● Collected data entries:
⁂
-- ==== Sys2Proof/Machine/TestCommands.lean ====
section
/-! DEFINITION. The sequencer's own commands (7.4): START, PAUSE, RESUME, ABORT, CLEAR, FRAME-RESET; and
UNKNOWN_COMMAND. -/
namespace Sys2Proof.Machine

/-- The order and every segment are dropped, and the cursor is 0 (R125, R126). -/
def Seq.dropOrder (q : Seq) : Seq :=
  { q with order := none, segs := Vector.replicate 32 {}, cursor := 0 }

/-- The test order is complete: all three parts are present (R118). -/
def Order.complete (o : Order) : Bool := o.part1.isSome && o.part2.isSome && o.part3.isSome

/-! ### START (R122, R123) -/

/-- Check 1 (R122). -/
def Node.orderMatches (n : Node) (testId : Nat) : Bool :=
  match n.seq.order with
  | some o => o.testId == testId && o.complete
  | none => false

/-- The load channel has a balance or a zero in flight (R11, R13, R122 check 3). -/
def Node.lcBusy (n : Node) : Bool := n.roles.load && (n.lc.balance.isSome || n.lc.zero.isSome)

/-- The velocity whose sign tells where an entry moves (R122 check 5). -/
def SegFields.motion (f : SegFields) : Int :=
  match f.mode with
  | .hold => 0
  | .crossheadRate => f.target
  | .loadRate => f.entryVel
  | .strainRate => f.entryVel

/-- A velocity points toward a violated side (R34). -/
def Tsg.towardViolated (t : Tsg) (v : Int) : Bool :=
  (t.violLo && decide (v < 0)) || (t.violHi && decide (0 < v))

/-- The entry at index 0. -/
def Seq.entry0 (q : Seq) : Segment := q.segs[0]

/-- Checks 1 to 5 of R122; STOP is judged by the level the last sample found (R146, log 13). -/
def Node.startChecks (n : Node) (testId : Nat) : Bool :=
  n.orderMatches testId && n.seq.entry0.status == .loaded && !n.lcBusy && !n.hlt.stopFound &&
    !(n.roles.drive && n.tsg.towardViolated n.seq.entry0.fields.motion)

/-- The sequencer's own part of a taken START (R123). -/
def Node.seqStart (n : Node) : Node :=
  (n.setSeq { n.seq with cursor := 0, yieldSeen := false, forceMax := 0, pauseTime := 0,
                         endCause := none }).setTest .running

/-- The load channel's part of START (R18, R19). -/
def Node.lcStart (n : Node) : Node :=
  if n.lcLive then n.setLc { n.lc with fmax := 0, breakArmed := true } else n

/-- A jog in progress ends at START, without a direct stop (R36). -/
def Node.endJog (n : Node) : Node :=
  if n.tsg.jog = .idle then n else n.setTsg { n.tsg with jog := .idle, wanted := 0 }

/-- The effects of a taken START (R123; their order is log 7), and the LOAD-LOST check (R145). -/
def Node.takenStart (n : Node) : Node :=
  let n := ((n.seqStart.recordDatums).captureLevel.exhStart).lcStart.endJog
  let n := (n.setHlm n.hlm.atStart).evalStart
  let n := n.setHlt { n.hlt with breakRecord := none }
  (n.openAndJudge 0 false).loadLost

/-- A START in ARMED (R122). -/
def Node.judgeStart (n : Node) (testId : Nat) : Node :=
  if n.startChecks testId then
    if n.roles.ext && !n.exhReady then n.exhStartFails.localCause .extNotClosed else n.takenStart
  else n.localCause .notReady

/-- START by the test state (R121). -/
def Node.takeStart (n : Node) (f : RxFrame) : Node :=
  if n.active then
    match n.seq.test with
    | some .ready => n.localCause .notReady
    | some .armed => n.judgeStart (nat16At f.payload 1)
    | some .running => n
    | some .paused => n
    | _ => n.refuse .notAllowed
  else n

/-! ### PAUSE and RESUME (R124) -/

def Node.takePause (n : Node) (_ : RxFrame) : Node :=
  if n.active then
    match n.seq.test with
    | some .running => (n.setTest .paused).cmuHold
    | some .paused => n
    | _ => n.refuse .notAllowed
  else n

/-- The re-entry request of the OPEN segment; while STARVED the request stays HOLD (R99, R124). -/
def Node.resumeRequest (n : Node) : Node :=
  match n.seq.openEntry with
  | some e => n.cmuResume e.fields
  | none => n

/-- A YIELD-SEEN entry opened under pause after yield was seen is judged at the RESUME (R124, R128, log 14). -/
def Node.resumed (n : Node) : Node :=
  let n := (n.setTest .running).resumeRequest
  if n.yieldMet then n.closeAndGoOn else n

def Node.takeResume (n : Node) (_ : RxFrame) : Node :=
  if n.active then
    match n.seq.test with
    | some .paused => n.resumed
    | some .running => n
    | _ => n.refuse .notAllowed
  else n

/-! ### ABORT and CLEAR (R125) -/

/-- ABORT in ARMED (R125). -/
def Node.abortArmed (n : Node) : Node := ((n.setSeq n.seq.dropOrder).setTest .ready).directStop

/-- The standing halt becomes NOTED (R147). -/
def Hlt.noted (h : Hlt) : Hlt := { h with record := h.record.map fun r => { r with standing := false } }

/-- ABORT in HALTED: ENDED with end cause ABORT, the record NOTED, drive enable asserted (R125, R147). -/
def Node.abortHalted (n : Node) : Node :=
  ((n.setHlt n.hlt.noted).enterEnded .byAbort .byAbort).resync

def Node.takeAbort (n : Node) (_ : RxFrame) : Node :=
  if n.active then
    match n.seq.test with
    | some .armed => n.abortArmed
    | some .running => n.enterEnded .byAbort .byAbort
    | some .paused => n.enterEnded .byAbort .byAbort
    | some .halted => n.abortHalted
    | some .ended => n
    | _ => n.refuse .notAllowed
  else n

/-- CLEAR taken: READY, order and segments dropped, halt record and stop watch cleared, ENCODER-FAULT
cleared, break detector disarmed (R19, R22, R125, R146, R147). -/
def Node.cleared (n : Node) : Node :=
  let n := n.setHlt { n.hlt with record := none, stopPrev := false }
  let n := n.setLc { n.lc with breakArmed := false }
  ((n.setSeq n.seq.dropOrder).setTest .ready).clearEncFault

def Node.takeClear (n : Node) (_ : RxFrame) : Node :=
  if n.active then
    match n.seq.test with
    | some .halted => n.cleared.resync
    | some .ended => n.cleared
    | some .ready => n
    | some .armed => n
    | _ => n.refuse .notAllowed
  else n

/-! ### FRAME-RESET (R126) -/

/-- The sequencer's part of FRAME-RESET (R126, R140). -/
def Seq.atFrameReset (q : Seq) : Seq :=
  { q.dropOrder with pauseTime := 0, yieldSeen := false, forceMax := 0, endCause := none }

/-- The test state becomes READY, where it is not (R116, R126). -/
def Node.toReady (n : Node) : Node := if n.seq.test = some .ready then n else n.setTest .ready

/-- The blocks' own parts of FRAME-RESET (R126). -/
def Node.blocksReset (n : Node) : Node :=
  let n := ((n.directStop.lcFrameReset).tsgFrameReset.setDatums {}).exhFrameReset
  let n := ((n.ptaFrameReset).cmuFrameReset).evalFrameReset
  (n.setHlm n.hlm.atFrameReset).setHlt { stopFound := n.hlt.stopFound }

/-- FRAME-RESET taken (R126): transmit holders, sequencer, blocks, and the PRESENCE (R79); drive enable
that rises brings the resynchronisation (R40). -/
def Node.frameReset (n : Node) : Node :=
  let rises := n.seq.test == some .halted
  let n := (n.setFbc n.fbc.atFrameReset).setSeq n.seq.atFrameReset
  let n := n.toReady.blocksReset
  let n := if rises then n.resync else n
  n.sendPresence

def Node.takeFrameReset (n : Node) (_ : RxFrame) : Node := if n.active then n.frameReset else n

/-- An unknown command or a wrong length (R121). -/
def Node.takeUnknown (n : Node) (_ : RxFrame) : Node := if n.active then n.refuse .badField else n

/-! ### The commands -/

/-- START (R122). -/
def execStart (s : State) : Host.Outcome State Fault Refusal :=
  s.ran (s.node.deliver (.command .start) Node.takeStart)

/-- PAUSE (R124). -/
def execPause (s : State) : Host.Outcome State Fault Refusal :=
  s.ran (s.node.deliver (.command .pause) Node.takePause)

/-- RESUME (R124). -/
def execResume (s : State) : Host.Outcome State Fault Refusal :=
  s.ran (s.node.deliver (.command .resume) Node.takeResume)

/-- ABORT (R125). -/
def execAbort (s : State) : Host.Outcome State Fault Refusal :=
  s.ran (s.node.deliver (.command .abort) Node.takeAbort)

/-- CLEAR (R125). -/
def execClear (s : State) : Host.Outcome State Fault Refusal :=
  s.ran (s.node.deliver (.command .clear) Node.takeClear)

/-- FRAME_RESET (R126). -/
def execFrameReset (s : State) : Host.Outcome State Fault Refusal :=
  s.ran (s.node.deliver (.command .frameReset) Node.takeFrameReset)

/-- UNKNOWN_COMMAND (R121). -/
def execUnknownCommand (s : State) : Host.Outcome State Fault Refusal :=
  s.ran (s.node.deliver .unknownCommand Node.takeUnknown)

end Sys2Proof.Machine
end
⁂
Search the records above for the string "roles" and copy each line that holds it.

def Node.lcBusy (n : Node) : Bool := n.roles.load && (n.lc.balance.isSome || n.lc.zero.isSome)
    !(n.roles.drive && n.tsg.towardViolated n.seq.entry0.fields.motion)
    if n.roles.ext && !n.exhReady then n.exhStartFails.localCause .extNotClosed else n.takenStart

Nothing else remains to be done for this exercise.